First things first: we are talking about a fairly new free-to-play strategy and simulation browser game (now in beta), set in a not so distant future in which the world is at war (no way!), and guess who's going to be his own people's hero? Before replying, let's have a look at the intro.

Continents have been ravaged into countless smaller islands and now the conflict has spilled onto your home. Build your forces, develop your strategy, then defend yourself against the Dark Alliance and others who would see the world burn.

So we learn through a video that after WW3, four countries still rule the world. Permanently at war, these super-powers fight with each another for global dominance: America, Russia, Germany, and China. But this peaceful idyl does not come without shadows: the nefarious Dark Alliance! ... Honestly? they should have done better than this. I mean, the game has great graphic detail, cool animations, I bet a nice architecture behind it, probably months and months of design and development, and then? Is this everything?
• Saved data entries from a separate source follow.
/-- One decision of an arbiter over the requests that it holds (R269, R270). -/
def Arb.grant (x : Arb) : Arb :=
  match x.choose with
  | none => { x with hold := 0 }
  | some (t, r) =>
    let h := grantCycles x t r
    { x with
      reqs := arbServe r h x.reqs, hold := h
      quota := if t = 0 then x.quota + h else x.quota
      ptrA := if t = 0 then r.input else x.ptrA
      ptrB := if t = 1 then r.input else x.ptrB
      ptrC := if t = 2 then r.input else x.ptrC }

/-- The lines that a grant serves (R270). -/
def Arb.served (x : Arb) : List (ArbReq × BankPart) :=
  match x.choose with
  | none => []
  | some (t, r) => (r.parts.take (grantCycles x t r)).map (fun p => (r, p))

/-- `ARBITER_GRANT` (R269 to R271): bank `b` decides, and the accesses that it grants take effect in that order; `new` are the requests
that have arrived since its last decision. -/
def execArbiterGrant (b : Nat) (new : List BankReq) (s : State) : Host.Outcome State Fault Refusal :=
  onDev s (fun d => d.when (b < 16) (fun d =>
    let came := (new.zipIdx.filter (fun p => d.fabricTakes p.1.input p.2)).map (·.1)
    let x := (d.arb b).join (d.beat.clock / 64) (came.map d.bankReq)
    x.served.foldl (fun d p => d.scAccess p.1.input p.2.pa p.2.n p.2.data p.1.tierA .clean .clean) (d.setArb b x.grant)))

/-- `TIER_B_PROMOTE` (R269): the requests of an input that have waited 256 cycles at bank `b` become tier B. -/
def execTierBPromote (b input : Nat) (s : State) : Host.Outcome State Fault Refusal :=
  onDev s (fun d =>
    let x := d.arb b
    d.setArb b { x with reqs := x.reqs.map (fun r =>
      if r.input == input && decide (256 ≤ r.waited) then { r with promoted := true } else r) })

/-- `QUOTA_WINDOW` (R269): the next window starts at every bank, at the next multiple of 64 cycles from reset. -/
def execQuotaWindow (s : State) : Host.Outcome State Fault Refusal :=
  onDev s (fun d =>
    let w := d.beat.clock / 64 + 1
    (List.range 16).foldl (fun d b => d.setArb b { d.arb b with quota := 0, window := w }) (d.atClock (64 * w)))

/-- `SC_FILL` (R270): LP5X data returns to bank `b` for the oldest line that it was asked for: the fill takes one further hold, and the
reads that wait for the line are answered. -/
def execScFill (b : Nat) (s : State) : Host.Outcome State Fault Refusal :=
  onDev s (fun d => d.when (b < 16) (fun d =>
    let x := d.arb b
    match x.misses.find? (·.back) with
    | none => d
    | some m =>
      let (now, later) := x.misses.partition (fun y => y.pa / 128 == m.pa / 128)
      now.foldl (fun d y => d.emit (.bytes y.data)) (d.setArb b { x with hold := x.hold + 1, misses := later })))

/-! ### Scheduling -/

/-- The scan-out share (R274). -/
def Device.scanShare (d : Device) : Nat := min 32 (d.rd Reg.MEM_SCAN_share)

/-- What a channel moves in a window of 1,024 ticks at 9,600 MT/s, in bytes (R274). -/
def windowBytes : Nat := 24576

/-- The latency target of an input (R273). -/
def Device.memTarget (d : Device) (input : Nat) : Nat := d.rd (Reg.MEM_QOS_target input)

/-- The step of R273 in which a request stands at controller `b`. -/
def Device.ctlStep (d : Device) (b : Nat) (r : CtlReq) : Nat :=
  let x := d.ctl b
  let age := d.beat.clock - r.arrival
  let t := d.memTarget r.input
  if r.urgent || (t != 0 && decide (2 * t ≤ age)) then 2
  else if r.input < 4 && x.scan * 64 < d.scanShare * windowBytes then 3
  else if t != 0 && decide (t ≤ age) then 4
  else if x.rows.any (fun o => o.bank == r.bank && o.row == r.row) then 5
  else 6

/-- Whether the next draw of controller `b` schedules a neighbour refresh (R278). -/
def Device.pnrHit (d : Device) (b : Nat) : Bool :=
  let x := d.ctl b
  d.rd Reg.MEM_PNR_prob != 0 && decide ((Config.pnrDraw x.seed x.draws).toNat < d.rd Reg.MEM_PNR_prob)

/-- Whether an activate in a bank of controller `b` may issue (R278): one that would schedule a fifth neighbour refresh waits. -/
def Device.mayActivate (d : Device) (b bank : Nat) : Bool :=
  !d.pnrHit b || decide (((d.ctl b).neighbours.filter (fun n => n.bank == bank)).length < 4)

/-- Whether a request's command may issue (R278). -/
def Device.ctlReady (d : Device) (b : Nat) (r : CtlReq) : Bool :=
  (d.ctl b).rows.any (fun o => o.bank == r.bank && o.row == r.row) || d.mayActivate b r.bank

/-- Whether request `p` goes before request `q` at equal step (R273): the older one, then the lower input. -/
def ctlBefore (p q : Nat × CtlReq) : Bool :=
  p.1 < q.1 || (p.1 == q.1 && (decide (p.2.arrival < q.2.arrival)
    || (p.2.arrival == q.2.arrival && decide (p.2.input < q.2.input))))

/-- The requests that controller `b` holds (R273, R275): the first 64; the others have not arrived yet. -/
def Ctl.held (x : Ctl) : List CtlReq := x.queue.take 64

/-- The request that controller `b` serves next (R273). -/
def Device.ctlChoose (d : Device) (b : Nat) : Option CtlReq :=
  let l := ((d.ctl b).held.filter (fun r => d.ctlReady b r)).map (fun r => (d.ctlStep b r, r))
  (l.foldl (fun (best : Option (Nat × CtlReq)) p =>
    match best with
    | none => some p
    | some q => if ctlBefore p q then some p else best) none).map (·.2)

/-- A row of a bank activated (R276 to R278): the draw may schedule a neighbour refresh, due 4 µs later. -/
def Device.activate (d : Device) (b bank row : Nat) : Device :=
  let hit := d.pnrHit b
  d.modCtl b (fun x => { x with
    draws := if d.rd Reg.MEM_PNR_prob = 0 then x.draws else x.draws + 1
    neighbours := if hit then x.neighbours ++ [⟨bank, row, d.beat.clock + 3200, false⟩] else x.neighbours
    acts := if d.on Reg.MEM_CFG_rfm && d.mem.rfm.isSome then tset (fun _ => 0) x.acts bank (tget (fun _ => 0) x.acts bank + 1)
      else x.acts })

/-- A request leaves the queue of a controller at clock `now`, and the next one that waits for a place arrives (R275). -/
def Ctl.leave (x : Ctl) (r : CtlReq) (now : Nat) : Ctl :=
  let q := x.queue.erase r
  { x with queue := if 64 < x.queue.length then modAt q 63 (fun y => { y with arrival := now }) else q }

/-- A request issued by controller `b` (R270, R273, R276): its row opens if need be and stays open unless the idle time is 0; what a
read of the bank waits for has returned. -/
def Device.ctlServe (d : Device) (b : Nat) (r : CtlReq) : Device :=
  let open_ := (d.ctl b).rows.any (fun o => o.bank == r.bank && o.row == r.row)
  let d := if open_ then d else d.activate b r.bank r.row
  let keep := d.rd Reg.MEM_CFG_idle != 0
  let now := d.beat.clock
  let d := d.modCtl b (fun x => { x.leave r now with
    rows := x.rows.filter (fun o => o.bank != r.bank) ++ (if keep then [⟨r.bank, r.row, now⟩] else [])
    scan := if r.input < 4 then x.scan + r.bytes else x.scan
    total := x.total + r.bytes })
  let d := if r.write then d
    else d.setArb b { d.arb b with
      misses := (d.arb b).misses.map (fun m => if m.pa / 128 == r.addr / 128 then { m with back := true } else m) }
  d.worst (Reg.MEM_LAT_worst r.input) (now - r.arrival)

/-- One activate of a neighbour refresh of controller `b`, at the row below or above the activated one (R278). -/
def Device.neighbourHalf (d : Device) (b : Nat) (n : Neighbour) : Device :=
  (d.modCtl b (fun x => { x with rows := x.rows.filter (fun o => o.bank != n.bank) })).activate b n.bank
    (if n.half then n.row + 1 else n.row - 1)

/-- The neighbour refresh at the head of its schedule is issued (R278): an activate and a precharge of each row beside the activated
one. An activate that would schedule a fifth refresh in its bank waits, and the refresh stays at the head with what is left of it. -/
def Device.neighbour (d : Device) (b : Nat) : Device :=
  match (d.ctl b).neighbours with
  | [] => d
  | n :: ns =>
    let rest := fun (d : Device) (m : Neighbour) => d.modCtl b (fun x => { x with neighbours := m :: x.neighbours })
    let d := d.modCtl b (fun x => { x with neighbours := ns })
    let d := if n.half then d else d.neighbourHalf b n
    if d.mayActivate b n.bank then (d.neighbourHalf b { n with half := true }).count Reg.MEM_PNR_CNT_count
    else rest d { n with half := true }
As expected (and this is never a good thing to say about a recent game in an almost saturated market) you need to manage your own mini-country/nation through raising armies, upgrading city buildings, challenging other players in a grid map, forming alliances, and so on. Does this sound familiar? I don't want to sound too negative, so let's move on to the positive part (because there is!).

Something I really liked is that, instead of raising countless armies to destroy defenceless cities-states at 4:00 AM by hitting a button, here there is some tactics indeed. Depending mainly on the number of generals, you can deploy a number of vehicles on the field, choosing between ground units, naval units and air units. Each of these categories features in turn three classes of units, with different skills and uses. Considering also that both the way you position all these units on your 3x3 deployment grid (units can support/cover each other) and the upgrades you buy significantly affect their collective battle performance, the combinations and possible styles are considerably diverse. So, these generals play the major role in the combat system. They are your nation's heroes, and you can deploy at most five of them at the same time. Further on in the game, you will be able to have some of them as reserves as well, so that they can replace dying ones. Their skills and abilities are essential, and they come with different colours to be easily distinguished. Getting new generals (and good ones) is, as expected, not so easy.

Apart from attaching neighbours (actually players are grouped on the map by alliance), in Warfare you are tasked to perform some non PvP attacks as well, which also serve as tutorial. There are other game modalities as well, and more features are under development.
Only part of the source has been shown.